There is one parish that will not be celebrating the Feast of the Dedication of the Lateran Basilica this Sunday; that would be our Cathedral of the Epiphany in Sioux City. On November 9th, 1998, after a period of renovation, the Cathedral of the Epiphany was rededicated. What better day to rededicate our own cathedral than on the anniversary of the dedication of the Pope’s Cathedral? The Dedication of the Lateran Basilica is ranked as a Feast. However, for the clergy and parishioners of the Cathedral, the anniversary of its rededication is marked as a Solemnity, a ranking enjoyed by only eighteen other days of the year. Therefore, for the people of the Cathedral of the Epiphany, the Solemnity of their church’s dedication takes precedence over the Feast of the Dedication of the Lateran Basilica.
To make it even more confusing, the parishes of the Diocese celebrated the dedication of our Cathedral on November 10, replacing the feast of Pope Leo the Great. (St. Leo, pray for us!)

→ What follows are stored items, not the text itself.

-- ==== Sys2Proof/Machine/Fbk.lean ====
section
/-! DEFINITION. The FBK block: pulse interfaces, compare lists, SSI, emulation outputs, analog inputs and speed fusion
(R236 to R268). -/

namespace Sys2Proof.Machine

open Sys2Proof

def State.modEnc (s : State) (n : Nat) (f : EncState → EncState) : State := { s with enc := s.enc.modify n f }
def State.modSsi (s : State) (n : Nat) (f : SsiState → SsiState) : State := { s with ssi := s.ssi.modify n f }
def State.modEmu (s : State) (n : Nat) (f : EmuState → EmuState) : State := { s with emu := s.emu.modify n f }
def State.modAin (s : State) (n : Nat) (f : AinState → AinState) : State := { s with ain := s.ain.modify n f }
def State.modFus (s : State) (f : FusState → FusState) : State := { s with fus := f s.fus }

/-! ## Position and compare entries (R240, R241, R245, R246) -/

/-- The position of interface `n`. -/
def State.encPos (s : State) (n : Nat) : Int := s.int (R.FBK_ENC_POS n)

/-- BEHIND of entry `k` of interface `n` (R246). -/
def State.cmpBehind (s : State) (n k : Nat) : Bool :=
  let p := s.int (R.FBK_CMP_POS n k)
  match s.get (F.FBK_CMP_CTRL_DIR n k) with
  | 1 => decide (p ≤ s.encPos n)
  | 2 => decide (s.encPos n ≤ p)
  | 3 => decide (p = s.encPos n)
  | _ => false

/-- BEHIND evaluated for entry `k`. -/
def State.cmpEval (s : State) (n k : Nat) : State := s.putB (F.FBK_CMP_CTRL_BEHIND n k) (s.cmpBehind n k)

/-- STAT.LIMIT follows the position (R240). -/
def State.encLimit (s : State) (n : Nat) : Bool :=
  s.flag (F.FBK_ENC_CFG_LIMEN n) &&
  (decide (s.int (R.FBK_ENC_LIM_HI n) ≤ s.encPos n) || decide (s.encPos n ≤ s.int (R.FBK_ENC_LIM_LO n)))

/-- With LIMEN = 1 the position is held within LIM_LO to LIM_HI, also as it is loaded or the limits change (R240, log entry
709). -/
def State.encHold (s : State) (n : Nat) : State :=
  let lo := s.int (R.FBK_ENC_LIM_LO n)
  let hi := s.int (R.FBK_ENC_LIM_HI n)
  if s.flag (F.FBK_ENC_CFG_LIMEN n) && decide (lo ≤ hi) then s.setInt (R.FBK_ENC_POS n) (clamp lo hi (s.encPos n)) else s

/-- STAT.LIMIT is shown; ENC_LIMIT is raised where the counter reaches a limit, which it does too where it `moved` from one
limit to the other (R240). -/
def State.limitNote (s : State) (n : Nat) (moved : Bool) : State :=
  let lim := s.encLimit n
  (s.raiseIf (lim && (moved || !s.flag (F.FBK_ENC_STAT_LIMIT n))) 82).putB (F.FBK_ENC_STAT_LIMIT n) lim

/-- The jumps of encoder `n` are counted under kind 15 of the stamps (R241, R507). -/
def State.jumpNote (s : State) (n : Nat) : State := { s with stamps := s.stamps.set (15 * 4096 + n) (s.stamped 15 n + 1) }

/-- The counter, which stood at `p`, was loaded: a jump re-evaluates BEHIND of every armed entry and fires none (R241). -/
def State.encJumped (s : State) (n : Nat) (p : Int) : State :=
  let s := s.encHold n
  let s := ((s.stamp 3 n).jumpNote n).limitNote n (s.encPos n != p)
  s.each (List.range 16) (fun s k => if s.flag (F.FBK_CMP_CTRL_ARM n k) then s.cmpEval n k else s)

/-- Entry `k` fires on an edge at the present time (R245). -/
def State.cmpFire (s : State) (n k : Nat) : State :=
  let s := (s.setNat64 (R.FBK_CMP_T_LO n k) s.now).put (F.FBK_CMP_CTRL_FIRED n k) 1
  let s := s.raiseIf (s.flag (F.FBK_CMP_CTRL_EVT n k)) 88
  if s.flag (F.FBK_CMP_CTRL_REARM n k) then s else s.put (F.FBK_CMP_CTRL_ARM n k) 0

/-- Entry `k` lies outside soft limits that hold (R247). -/
def State.cmpOutside (s : State) (n k : Nat) : Bool :=
  let p := s.int (R.FBK_CMP_POS n k)
  s.flag (F.FBK_ENC_CFG_LIMEN n) && (decide (p < s.int (R.FBK_ENC_LIM_LO n)) || decide (s.int (R.FBK_ENC_LIM_HI n) < p))

/-- The entries crossed by a move of direction `d` to the present position (R245, R247). -/
def State.cmpCross (s : State) (n : Nat) (d : Int) : State :=
  s.each (List.range 16) (fun s k =>
    let dir := s.get (F.FBK_CMP_CTRL_DIR n k)
    if s.flag (F.FBK_CMP_CTRL_ARM n k) && !s.cmpOutside n k && decide (s.int (R.FBK_CMP_POS n k) = s.encPos n) &&
       (dir == 3 || (dir == 1 && decide (0 < d)) || (dir == 2 && decide (d < 0)))
    then s.cmpFire n k else s)

/-- A counted edge moves the position under the limits (R240). -/
def State.encMove (s : State) (n : Nat) (d : Int) : State :=
  let p := s.encPos n
  let stuck := s.flag (F.FBK_ENC_CFG_LIMEN n) &&
    ((decide (0 < d) && decide (s.int (R.FBK_ENC_LIM_HI n) ≤ p)) ||
     (decide (d < 0) && decide (p ≤ s.int (R.FBK_ENC_LIM_LO n))))
  let s := if stuck then s else ((s.setInt (R.FBK_ENC_POS n) (p + d)).cmpCross n d).stamp 3 n
  s.limitNote n (!stuck)

/-! ## Speed (R242 to R244) -/

/-- The interface goes STILL with speed 0 (R239, R243, R244). -/
def State.encStill (s : State) (n : Nat) : State :=
  (s.put (F.FBK_ENC_STAT_SSTATE n) 0).setNat (R.FBK_ENC_SPD n) 0

/-- A window opens now (R243). -/
def State.encOpen (s : State) (n st : Nat) : State :=
  ((s.put (F.FBK_ENC_STAT_SSTATE n) st).setNat (R.FBK_ENC_SPD n) 0).modEnc n
    (fun e => { e with winStart := s.clk, cnt := 0 })

/-- WIN and SCALE are taken into use (R244). -/
def State.encLatch (s : State) (n : Nat) : State :=
  let w := s.get (F.FBK_ENC_WIN_WIN n)
  let k := s.nat (R.FBK_ENC_SCALE n)
  s.modEnc n (fun e => { e with win := w, scale := k })

/-- A speed window ends (R242, R243): speed = count × SCALE / WIN in sQ24.8. -/
def State.encWindow (s : State) (n : Nat) : State :=
  let e := s.enc.get n
  let v := divOpen 242 (e.cnt * e.scale * 1000) (e.win * 256)
  let r := s.fit 32 v
  let s := (r.2.setInt (R.FBK_ENC_SPD n) r.1).setNat64 (R.FBK_ENC_SPD_T_LO n) s.now
  let s := (s.put (F.FBK_ENC_STAT_SSTATE n) 3).modEnc n (fun x => { x with cnt := 0, winStart := e.winStart + e.win * msec })
  (s.encLatch n).stamp 2 n

/-- A window of interface `n` ends by now (R243). -/
def State.encDue (s : State) (n : Nat) : Bool :=
  let e := s.enc.get n
  s.get (F.FBK_ENC_STAT_SSTATE n) != 0 && e.win != 0 && s.passed e.winStart (e.win * msec)

/-- A counted edge of direction `d` (R243); a window that ends at the same instant ends first. -/
def State.encCount (s : State) (n : Nat) (d0 : Int) : State :=
  let s := if s.encDue n then s.encWindow n else s
  let d := if s.flag (F.FBK_ENC_CFG_NEG n) then -d0 else d0
  let s := s.encMove n d
  let s :=
    if s.get (F.FBK_ENC_STAT_SSTATE n) = 0 then (s.encLatch n).encOpen n 1
    else if s.flag (F.FBK_ENC_STAT_DIR n) != decide (d < 0) then s.encOpen n 2
    else s.modEnc n (fun e => { e with cnt := e.cnt + d })
  (s.putB (F.FBK_ENC_STAT_DIR n) (decide (d < 0))).modEnc n (fun e => { e with lastEdge := s.clk })

/-- What a change of the filtered levels from (a0, b0) to (a, b) counts in a mode: the edges' directions (R237). A leading
B is positive. -/
def edgesOf (mode : Nat) (a0 b0 a b : Bool) : List Int :=
  let ra := !a0 && a
  let rb := !b0 && b
  match mode with
  | 1 => if a0 != a then [if (a == b) then -1 else 1] else if b0 != b then [if (a == b) then 1 else -1] else []
  | 2 => if ra then [if b then -1 else 1] else []
  | 3 => if ra then [if b then -1 else 1] else []
  | 4 => if ra then [1] else []
  | 5 => (if ra then [1] else []) ++ (if rb then [-1] else [])
  | _ => []

/-- The interface counts: FBK runs, MODE is not OFF and no used line is bad (R239, R258). -/
def State.encCounts (s : State) (n : Nat) : Bool :=
  s.runs .fbk && s.get (F.FBK_ENC_CFG_MODE n) != 0 && s.get (F.FBK_ENC_STAT_BAD n) == 0

/-! ## The end of travel of a load switch (R421) -/

/-- The settings of a window (R426, R433): the source, its instance, POL, and EOT_T, STALL_T and IGN in ms, STALL_MA in 10 mA. -/
def EotWin.src (w : EotWin) : Nat := w.cfg.toNat / 2 ^ 28
def EotWin.inst (w : EotWin) : Nat := w.cfg.toNat / 2 ^ 24 % 16
def EotWin.polar (w : EotWin) : Bool := w.cfg.getLsbD 16
def EotWin.eotT (w : EotWin) : Nat := w.cfg.toNat % 65536
def EotWin.stallMa (w : EotWin) : Nat := w.stall.toNat / 65536
def EotWin.stallT (w : EotWin) : Nat := w.stall.toNat / 256 % 256
def EotWin.ignT (w : EotWin) : Nat := w.ign.toNat % 65536

/-- The analog input of a window of SRC = AIN, or the line of one of SRC = ENC, stands at the end of travel: on its active side
for an opening, off it for a closing; a value at THR itself stands for either side (R421). -/
def State.eotThere (s : State) (c : Bool) (w : EotWin) : Bool :=
  if w.src = 2 then
    let v := s.int (R.FBK_AIN_VAL w.inst)
    if c == w.polar then decide (w.thr.toInt ≤ v) else decide (v ≤ w.thr.toInt)
  else if w.src = 3 then (s.enc.get w.inst).a == (c == w.polar)
  else false

/-- An input has taken a new value, or a line a new level: the windows that see it off the end of travel keep that, so that
reaching it is a crossing (R421). -/
def State.eotWatch (s : State) : State :=
  let see (c : Bool) (w : EotWin) : EotWin := { w with away := w.away || (w.on && !s.eotThere c w) }
  let all (x : ArmSw) : ArmSw :=
    { x with opening := see false x.opening, closing := see true x.closing, later := x.later.map (fun e => (e.1, see e.1 e.2)) }
  { s with armSw := Table.mapAll all s.armSw }

/-- A change of the filtered levels of A and B (R237, R238, R243). -/
def State.encLevels (s : State) (n : Nat) (a b : Bool) : State :=
  let e := s.enc.get n
  let mode := s.get (F.FBK_ENC_CFG_MODE n)
  let s := (s.modEnc n (fun e => { e with a := a, b := b })).eotWatch
  if !s.encCounts n then s
  else if mode = 1 && e.a != a && e.b != b then
    let s := s.count (F.FBK_ENC_QERR n) 1
    s.put ⟨H.sticky .fbk, 8 + n, 1⟩ 1
  else s.each (edgesOf mode e.a e.b a b) (fun s d => s.encCount n d)

/-- How long a level lasts before it counts, in samples of 10 ns: FILT counts 10 ns, in MAGSW 10 µs (R238). -/
def State.encFilt (s : State) (n : Nat) : Nat :=
  s.get (F.FBK_ENC_FILT_FILT n) * (if s.get (F.FBK_ENC_CFG_INTYPE n) = 2 then 1000 else 1)

/-- The level of a line after its filter: a change that has not lasted FILT is ignored (R238). -/
def State.encLine (s : State) (n : Nat) (old : Bool) (x : LineLevel) : Bool := if s.encFilt n ≤ x.held then x.level else old

/-- The Z line rises (R241). -/
def State.encZ (s : State) (n : Nat) : State :=
  let mode := s.get (F.FBK_ENC_CFG_MODE n)
  let load := (s.setNat (R.FBK_ENC_POS n) (s.nat (R.FBK_ENC_ZVAL n))).encJumped n (s.encPos n)
  if !s.encCounts n || !(mode == 1 || mode == 2 || mode == 3) then s
  else match s.get (F.FBK_ENC_ZCFG_ZMODE n) with
    | 1 => s.setNat (R.FBK_ENC_ZLAT n) (s.nat (R.FBK_ENC_POS n))
    | 2 => if (s.enc.get n).zArmed then load.modEnc n (fun e => { e with zArmed := false }) else s
    | 3 => load
    | _ => s

/-- The lines an interface uses in a mode, as bits A, B, Z (R237, R239, R241). -/
def State.encLines (s : State) (n : Nat) : Nat :=
  match s.get (F.FBK_ENC_CFG_MODE n) with
    | 0 => 0
    | 4 => 1
    | 5 => 3
    | _ => if s.get (F.FBK_ENC_ZCFG_ZMODE n) = 0 then 3 else 7

/-- The lines that are supervised: differential ones (R236, R239), and while VIO is lost the SE and MAGSW ones (R604). -/
def State.encUsed (s : State) (n : Nat) : Nat :=
  if s.get (F.FBK_ENC_CFG_INTYPE n) = 0 || !s.flag F.PWR_STAT_VIO_OK then s.encLines n else 0

/-- The lines whose pins have stayed at one level for WIRE_T, as bits A, B, Z (R239). -/
def State.encStuck (s : State) (n : Nat) (x : LinePairs) : Nat :=
  let t := s.get (F.FBK_ENC_CFG_WIRE_T n)
  bit (decide (t ≤ x.a)) + 2 * bit (decide (t ≤ x.b)) + 4 * bit (decide (t ≤ x.z))

/-- Lines of interface `n` are found bad (R239). -/
def State.encBad (s : State) (n lines : Nat) : State :=
  let used := BitVec.ofNat 3 (s.encUsed n)
  let old := s.get (F.FBK_ENC_STAT_BAD n)
  let bad := (BitVec.ofNat 3 lines &&& used).toNat
  if !s.present .fbk || bad = 0 then s
  else
    let s := (s.put (F.FBK_ENC_STAT_BAD n) ((BitVec.ofNat 3 lines ||| BitVec.ofNat 3 old) &&& used).toNat).modEnc n
      (fun e => { e with badAt := s.clk })
    if old = 0 then ((s.encStill n).raise 81).put ⟨H.sticky .fbk, n, 1⟩ 1 else s

/-- While VIO is lost the used lines of interface `n` that it feeds are bad (R604). -/
def State.encVio (s : State) (n : Nat) : State :=
  if s.flag F.PWR_STAT_VIO_OK || s.get (F.FBK_ENC_CFG_INTYPE n) = 0 then s else s.encBad n 7

/-! ## SSI (R248, R249) -/

/-- The number that a Gray code of `w` bits stands for: each bit is the parity of the code's bits from the top down to
it. -/
def grayDecode : Nat → Nat → Nat
  | 0, _ => 0
  | w + 1, v => 2 * grayDecode w (v / 2) + (popCount (w + 1) v) % 2

/-- The cause of an error in a frame, or 0 (R249). -/
def ssiError (cfg : Nat) (low : Bool) (v v2 : Nat) : Nat :=
  let errbit := cfg / 2 ^ 24 % 64
  if low then 1
  else if nbit cfg 3 && v != v2 then 2
  else if errbit != 0 && nbit v (errbit - 1) then 3
  else 0

/-- An SSI frame completes (R248, R249). -/
def State.ssiDone (s : State) (n : Nat) (low : Bool) (data again : Nat) : State :=
  let x := s.ssi.get n
  let bits := x.cfg / 2 ^ 16 % 64
  let v := data % 2 ^ bits
  let err := ssiError x.cfg low v (again % 2 ^ bits)
  let s := s.modSsi n (fun x => { x with busy := false })
  if err = 0 then
    let v' := if nbit x.cfg 2 then grayDecode bits v else v
    let s := ((s.setNat (R.FBK_SSI_POS n) v').setNat64 (R.FBK_SSI_T_LO n) x.tag).put (F.FBK_SSI_STAT_VALID n) 1
    (s.modSsi n (fun x => { x with errs := 0, out := false })).stamp 4 n
  else
    let s := (s.count (F.FBK_SSI_ERRCNT n) 1).put (F.FBK_SSI_STAT_ERR n) err
    let k := x.errs + 1
    let s := s.modSsi n (fun x => { x with errs := min k 255 })
    if x.cfg / 2 ^ 8 % 16 ≤ k && !x.out then
      ((s.put (F.FBK_SSI_STAT_VALID n) 0).modSsi n (fun x => { x with out := true })).raise 83
    else s

/-! ## Emulation outputs (R250, R251) -/

/-- A thousandth of a demanded rate's unit: one cycle per ms in units of source value × K (R250). -/
def emuUnit : Int := 256 * 65536 * 1000000

/-- One cycle of an emulation output's phase. -/
def emuCycle : Int := emuUnit * 16000

/-- The source value of EMUn in 1/256 unit per second (R250). -/
def State.emuSource (s : State) (n : Nat) : Int :=
  match s.get (F.FBK_EMU_CFG_SRC n) with
  | 0 => s.gets F.FBK_FUS_OUT * 256
  | 1 => s.int (R.FBK_ENC_SPD (s.get (F.FBK_EMU_CFG_INST n)))
  | _ => s.int (R.FBK_EMU_FIX n)

/-- How often A rises as the phase moves from `p` to `q`: forwards at whole cycles, backwards at half cycles (R251). -/
def emuRises (p q : Int) : Nat :=
  if p ≤ q then (q / emuCycle - p / emuCycle).toNat
  else ((p - emuCycle / 2) / emuCycle - (q - emuCycle / 2) / emuCycle).toNat

/-- The output runs (R250, R251, R258); not before the outputs are released, nor in the safe course (R600). -/
def State.emuOn (s : State) (n : Nat) : Bool :=
  s.runs .fbk && s.flag (F.FBK_EMU_CFG_EN n) && s.released

/-- The phase of EMUn now, not reduced to one cycle: it has moved at the rate of the last update since then (R250). -/
def State.emuPhase (s : State) (n : Nat) : Int := let e := s.emu.get n; e.phase + e.rate * (s.clk - e.since : Nat)

/-- The direction of EMUn: a rate of 0 keeps the last one. -/
def EmuState.neg (e : EmuState) : Bool := if e.rate = 0 then e.zNeg else decide (e.rate < 0)

/-- How often A has risen in a row in one direction by now (R251). -/
def State.emuRun (s : State) (n : Nat) : Nat :=
  let e := s.emu.get n
  (if e.neg == e.zNeg then e.zRun else 0) + emuRises e.phase (s.emuPhase n)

No matter what Solemnity or Feast we celebrate this weekend, we all have an opportunity to reflect on our unity as a diocese and as a Universal Church. During this weekend, let’s seek in a special way the intercession of St. John the Evangelist and St. John the Baptist, both of whom St. John Lateran Basilica is named for, as well as the intercession of the Magi who greeted the child Jesus and for whom our Cathedral of the Epiphany is named. We pray for the people of Rome, as they celebrate the anniversary of the dedication of their Mother Church and for the Bishop of Rome, Pope Benedict XVI. I also ask that you pray for each other and for me, your bishop, that as we celebrate this weekend both the Mother Church of the world, and the Mother Church of the Diocese of Sioux City, we may all become one body, one spirit in Christ.
MEETING OF THE UNITED STATES BISHOPS
Next week I will join my fellow bishops from our country in Baltimore for our annual meeting. We will discuss many important issues, including the response to our document “Faithful Citizenship.” The election may be over, but our task as teachers and shepherds of the flock continues. We must continue to make sure that the protection of all human life from natural conception to natural death is our number one priority. The Church can never be silent on this issue and I thank those many people who have personally thanked me and my fellow bishops for our work to promote and protect life.
We will also discuss many other important issues for the Church in the United States, especially, issues regarding the Liturgy and new English translation of Roman Missal used at all Masses. Please pray for us.
May all of us continue to thank god for His many blessings. May peace be in your homes and in your hearts.
November 10 is the third anniversary of the announcement of my appointment as your bishop. What a joy for me to serve you. I am humbled and grateful for all God’s blessings in my life. You are one of the greatest!